In deze zaak heeft de Stichting ServiceOrganisatie Directe Aansprakelijkstelling (SODA) een vordering ingesteld tegen een gedaagde, die zelf procedeert, wegens het tanken van brandstof zonder betaling. De vordering is gebaseerd op onrechtmatige daad, waarbij SODA stelt dat de gedaagde bij een Shell Station brandstof heeft getankt ter waarde van € 50,07 en niet heeft betaald. SODA heeft de schade forfaitair vastgesteld op € 131,00 en eist een schadevergoeding van in totaal € 228,28, inclusief rente en buitengerechtelijke kosten.

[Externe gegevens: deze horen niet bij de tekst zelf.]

-- ==== Sys2Proof/Laws/Path.lean ====
section
/-! SUPPORT. The laws of the memory path: a forwarded beat, a held one, a grant, and what the closing of an event leaves
of the write-pending marks and the arbiter (R186, R189 to R191). -/

namespace Sys2Proof.Machine

theorem forwards_iff (s : State) :
    s.forwards = true ↔ s.arb.held = none ∧ s.arb.busy = none ∧ s.holdsPassing = false := by
  unfold State.forwards
  cases s.arb.held <;> cases s.arb.busy <;> simp

theorem takesCommands_iff (s : State) : s.takesCommands = true ↔ s.forwards = true ∧ s.arb.plain = false := by
  simp [State.takesCommands]

theorem grants_iff (s : State) (r : Requester) :
    s.grants r = true ↔ s.arb.busy = none ∧ s.arb.beatsLeft = 0 ∧ s.head = some r := by
  simp [State.grants, and_assoc]

theorem passing_iff (a : Arbiter) : a.passing = true ↔ a.beatsLeft ≠ 0 ∨ a.busy = some .passing := by
  simp [Arbiter.passing]

/-- A beat that is forwarded has its row's effect (R186, R187). -/
theorem present_forwards {s : State} {row : BeatRow} {eff : Beat → State → State} {b : Beat}
    (h : s.forwards = true) (hr : s.rowOf b = row) : present row eff b s = .next (finishBeat b s (eff b s)) := by
  obtain ⟨h1, h2, h3⟩ := (forwards_iff s).mp h
  unfold present
  rw [if_neg (by simp [h1]), if_neg (by simp [h2, h3]), if_pos hr]

/-- What a presented beat does (R186, R190, R191): nothing while another is held; a hold behind another access or while the
arbiter is impatient; else its forwarding with its effect. -/
theorem present_cases (row : BeatRow) (eff : Beat → State → State) (b : Beat) (s : State) :
    (s.arb.held.isSome = true ∧ present row eff b s = .next s) ∨
    (s.arb.held = none ∧ s.forwards = false ∧
      present row eff b s = .next { s with arb := { s.arb with held := some b } }) ∨
    (s.forwards = true ∧ s.rowOf b = row ∧ present row eff b s = .next (finishBeat b s (eff b s))) ∨
    (s.forwards = true ∧ s.rowOf b ≠ row ∧ present row eff b s = .next (finishBeat b s (takeBeat b s))) := by
  unfold present State.forwards
  cases s.arb.held with
  | some x => simp
  | none =>
    cases s.arb.busy with
    | some y => simp
    | none => cases s.holdsPassing <;> by_cases hr : s.rowOf b = row <;> simp [hr]

/-- A grant that is served by a memory that is ready (R190, R191). -/
theorem grant_served {s : State} {r : Requester} {w : Option Store} {event : State → State} {ending : Option Ending}
    (h : s.grants r = true) (hm : s.arb.ready = true) :
    grant r w event ending s = .next (releaseHeld (endAccess w ending (finish s (event (endWindow s))))) := by
  unfold grant
  rw [if_pos h]
  simp only [hm, if_true]

/-- A grant before a memory that is not ready: the access holds the memory side (R186, R190). -/
theorem grant_slow {s : State} {r : Requester} {w : Option Store} {event : State → State} {ending : Option Ending}
    (h : s.grants r = true) (hm : s.arb.ready = false) :
    grant r w event ending s = .next { finish s (event (endWindow s)) with
      arb := { (finish s (event (endWindow s))).arb with busy := some (.internal w ending) } } := by
  unfold grant
  rw [if_pos h]
  simp [hm]

/-- What M_READY does (R186, R190, R191): its level is taken, and asserted it ends the access that holds the memory side,
with the beat held behind it unless the head internal request goes first. -/
theorem memoryReady_cases (ready : Bool) (s : State) :
    ((ready = false ∨ s.arb.busy = none) ∧ memoryReady ready s = { s with arb := { s.arb with ready } }) ∨
    (ready = true ∧ s.arb.busy = some .passing ∧
      ((s.holdsPassing = true ∧ memoryReady ready s = { s with arb := { s.arb with ready := true, busy := none } }) ∨
        (s.holdsPassing = false ∧
          memoryReady ready s = releaseHeld { s with arb := { s.arb with ready := true, busy := none } }))) ∨
    ∃ w e, ready = true ∧ s.arb.busy = some (.internal w e) ∧
      memoryReady ready s = releaseHeld (endAccess w e { s with arb := { s.arb with ready := true, busy := none } }) := by
  unfold memoryReady
  cases ready with
  | false => exact .inl ⟨.inl rfl, rfl⟩
  | true =>
    cases hb : s.arb.busy with
    | none => exact .inl ⟨.inr rfl, by simp⟩
    | some x =>
      cases x with
      | passing =>
        refine .inr (.inl ⟨rfl, rfl, ?_⟩)
        have hh : State.holdsPassing { s with arb := { s.arb with ready := true, busy := none } } = s.holdsPassing := rfl
        cases hp : s.holdsPassing
        · refine .inr ⟨rfl, ?_⟩
          simp [hh, hp]
        · refine .inl ⟨rfl, ?_⟩
          simp [hh, hp]
      | internal w e => exact .inr (.inr ⟨w, e, rfl, rfl, by simp⟩)

theorem releaseHeld_none {s : State} (h : s.arb.held = none) : releaseHeld s = s := by
  unfold releaseHeld
  rw [h]

/-- The closing of a forwarded beat's event, as one update. -/
theorem finishBeat_update (b : Beat) (s0 s : State) :
    ∃ A, finishBeat b s0 s = { s with writeMarks := (markStatusWords s0 s).writeMarks, arb := A } ∧
      (s.arb = s0.arb → A = s0.arbAfterBeat (finishBeat b s0 s) b) := by
  refine ⟨(finishBeat b s0 s).arb, ?_, ?_⟩
  · rw [finishBeat_eq, startWindow_eq]
    rfl
  · intro h
    rw [finishBeat_eq, startWindow_eq]
    simp only [State.arbAfterBeat, State.beatsAfter, State.windowAfter, markStatusWords_eq, h]
    rfl

/-- The closing of an event away from the bus, as one update. -/
theorem finish_update (s0 s : State) :
    ∃ A, finish s0 s = { s with writeMarks := (markStatusWords s0 s).writeMarks, arb := A } ∧
      (s.arb = s0.arb → A = s0.arbAfterEvent (finish s0 s)) ∧ (s.arb.passing = false → A = s.arb) := by
  refine ⟨(finish s0 s).arb, ?_, ?_, ?_⟩
  · rw [finish_eq]
    rfl
  · intro h
    have hh : (finish s0 s).head = (markStatusWords s0 s).head := by
      rw [finish_eq, markStatusWords_eq]
      rfl
    have hiff : (s0.arb.beatsLeft = 0 ∧ s0.arb.busy ≠ some .passing) ↔ s.arb.passing = false := by
      rw [← h]
      simp [Arbiter.passing]
    have hu : (finish s0 s).usStart 5 = (markStatusWords s0 s).usStart 5 := by
      rw [finish_eq, markStatusWords_eq]
      rfl
    have harb : (markStatusWords s0 s).arb = s.arb := by rw [markStatusWords_eq]
    have hf : (finish s0 s).arb = if s.arb.passing = true then
        { s.arb with window := (markStatusWords s0 s).windowAfter (markStatusWords s0 s) } else s.arb := by
      rw [finish_eq]
    rw [hf]
    simp only [State.arbAfterEvent, State.windowAfter, hh, hu, harb]
    by_cases hb : s.arb.passing = true
    · have hn : ¬ (s0.arb.beatsLeft = 0 ∧ s0.arb.busy ≠ some .passing) := fun hc => by
        have := hiff.mp hc
        simp [this] at hb
      rw [if_neg hn, if_pos hb, h]
    · have hb' : s.arb.passing = false := by simpa using hb
      rw [if_pos (hiff.mpr hb'), if_neg hb, h]
  · intro hb
    rw [finish_eq]
    simp [hb]

theorem land_arb (w : Option Store) (s : State) : (land w s).arb = s.arb := by
  cases w <;> rfl

/-- The end of an internal access, as one update of what its event leaves. -/
theorem endAccess_update (w : Option Store) (e : Ending) {s : State} (hp : s.arb.passing = false)
    (ha : (endingEvent e (land w s)).arb = s.arb) :
    endAccess w (some e) s = { endingEvent e (land w s) with
      writeMarks := (markStatusWords (land w s) (endingEvent e (land w s))).writeMarks } := by
  obtain ⟨A, hA, -, hA'⟩ := finish_update (land w s) (endingEvent e (land w s))
  show finish (land w s) (endingEvent e (land w s)) = _
  rw [hA, hA' (by rw [ha]; exact hp)]

/-- The grant of an access whose event comes at the grant, with no beat held behind it, before a memory that is ready. -/
theorem grant_update {s : State} {r : Requester} {w : Option Store} {event : State → State} (h : s.grants r = true)
    (hh : s.arb.held = none) (hm : s.arb.ready = true) (ha : (event (endWindow s)).arb = (endWindow s).arb) :
    grant r w event none s = .next (land w { event (endWindow s) with
      writeMarks := (markStatusWords s (event (endWindow s))).writeMarks, arb := s.arbAfterGrant }) := by
  obtain ⟨h1, h2, -⟩ := (grants_iff s r).mp h
  have he : (endWindow s).arb = s.arbAfterGrant := rfl
  obtain ⟨A, hA, -, hA'⟩ := finish_update s (event (endWindow s))
  have : A = s.arbAfterGrant := by
    rw [hA' (by rw [ha, he]; simp [Arbiter.passing, State.arbAfterGrant, h1, h2]), ha, he]
  subst this
  rw [grant_served h hm, hA]
  show Host.Outcome.next (releaseHeld (land w _)) = _
  rw [releaseHeld_none]
  rw [land_arb]
  exact hh

/-- The end of a window leaves nothing to mark. -/
theorem finish_endWindow {s : State} (hp : s.arb.passing = false) : finish s (endWindow s) = endWindow s := by
  obtain ⟨A, hA, -, hA'⟩ := finish_update s (endWindow s)
  rw [hA, hA' hp]
  simp [markStatusWords_eq, endWindow, State.partStatusA, State.partStatusB, State.slot, State.slotsInUse]

/-- The grant of a write whose event comes when it has been made, with no beat held behind it, before a memory that is
ready. -/
theorem grantWrite_update {s : State} {r : Requester} {w : Store} {e : Ending} (h : s.grants r = true)
    (hh : s.arb.held = none) (hm : s.arb.ready = true)
    (ha : (endingEvent e (land (some w) (endWindow s))).arb = (endWindow s).arb) :
    grantWrite r w e s = .next { endingEvent e (land (some w) (endWindow s)) with
      writeMarks := (markStatusWords (land (some w) (endWindow s))
        (endingEvent e (land (some w) (endWindow s)))).writeMarks } := by
  obtain ⟨h1, h2, -⟩ := (grants_iff s r).mp h
  have hp : s.arb.passing = false := by simp [Arbiter.passing, h1, h2]
  rw [grantWrite, grant_served h hm, id, finish_endWindow hp, endAccess_update (s := endWindow s) (some w) e hp ha, releaseHeld_none]
  show (endingEvent e (land (some w) (endWindow s))).arb.held = none
  rw [ha]
  exact hh

/-- A forwarded beat with its row's effect `s1`, as one update: the effect, the write-pending marks, the arbiter. -/
theorem present_update {s s1 : State} {row : BeatRow} {eff : Beat → State → State} {b : Beat} (hf : s.forwards = true)
    (hr : s.rowOf b = row) (he : eff b s = s1) (ha : s1.arb = s.arb) :
    ∃ A, present row eff b s = .next { s1 with writeMarks := (markStatusWords s s1).writeMarks, arb := A } ∧
      A = s.arbAfterBeat { s1 with writeMarks := (markStatusWords s s1).writeMarks, arb := A } b := by
  obtain ⟨A, h1, h2⟩ := finishBeat_update b s s1
  refine ⟨A, ?_, ?_⟩
  · rw [present_forwards hf hr, he, h1]
  · have := h2 ha
    rwa [h1] at this

/-- An event that leaves both part status words as they stand leaves the write-pending marks (R185). -/
theorem markStatusWords_same {s s1 : State} (hA : s1.partStatusA = s.partStatusA) (hB : s1.partStatusB = s.partStatusB)
    (hw : s1.writeMarks = s.writeMarks) : (markStatusWords s s1).writeMarks = s.writeMarks := by
  simp [markStatusWords_eq, hA, hB, hw]

/-- A forwarded beat whose effect touches no part status word, as one update. -/
theorem present_quiet {s s1 : State} {row : BeatRow} {eff : Beat → State → State} {b : Beat} (hf : s.forwards = true)
    (hr : s.rowOf b = row) (he : eff b s = s1) (ha : s1.arb = s.arb) (hA : s1.partStatusA = s.partStatusA)
    (hB : s1.partStatusB = s.partStatusB) (hw : s1.writeMarks = s.writeMarks) :
    ∃ A, present row eff b s = .next { s1 with arb := A } ∧ A = s.arbAfterBeat { s1 with arb := A } b := by
  obtain ⟨A, h1, h2⟩ := present_update hf hr he ha
  rw [markStatusWords_same hA hB hw, ← hw] at h1 h2
  exact ⟨A, h1, h2⟩

end Sys2Proof.Machine
end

Tijdens de zitting op 2 juli 2024 heeft de gedaagde betwist dat hij onrechtmatig heeft gehandeld. Hij stelt dat hij contant heeft betaald voor de brandstof, maar kan geen bewijs in de vorm van een bon overleggen. De kantonrechter heeft de overgelegde foto’s bekeken, maar deze bieden onvoldoende bewijs dat de gedaagde zonder te betalen is weggereden. De kantonrechter oordeelt dat SODA haar vordering niet voldoende heeft onderbouwd, aangezien er geen camerabeelden of aanvullende foto’s zijn overgelegd die het tegendeel bewijzen.
Als gevolg hiervan wijst de kantonrechter de vordering van SODA af en oordeelt dat de gedaagde geen schadevergoeding hoeft te betalen. Tevens wordt SODA veroordeeld in de proceskosten, die aan de kant van de gedaagde worden begroot op € 50,00. Het vonnis is uitvoerbaar bij voorraad voor wat betreft de proceskostenveroordeling.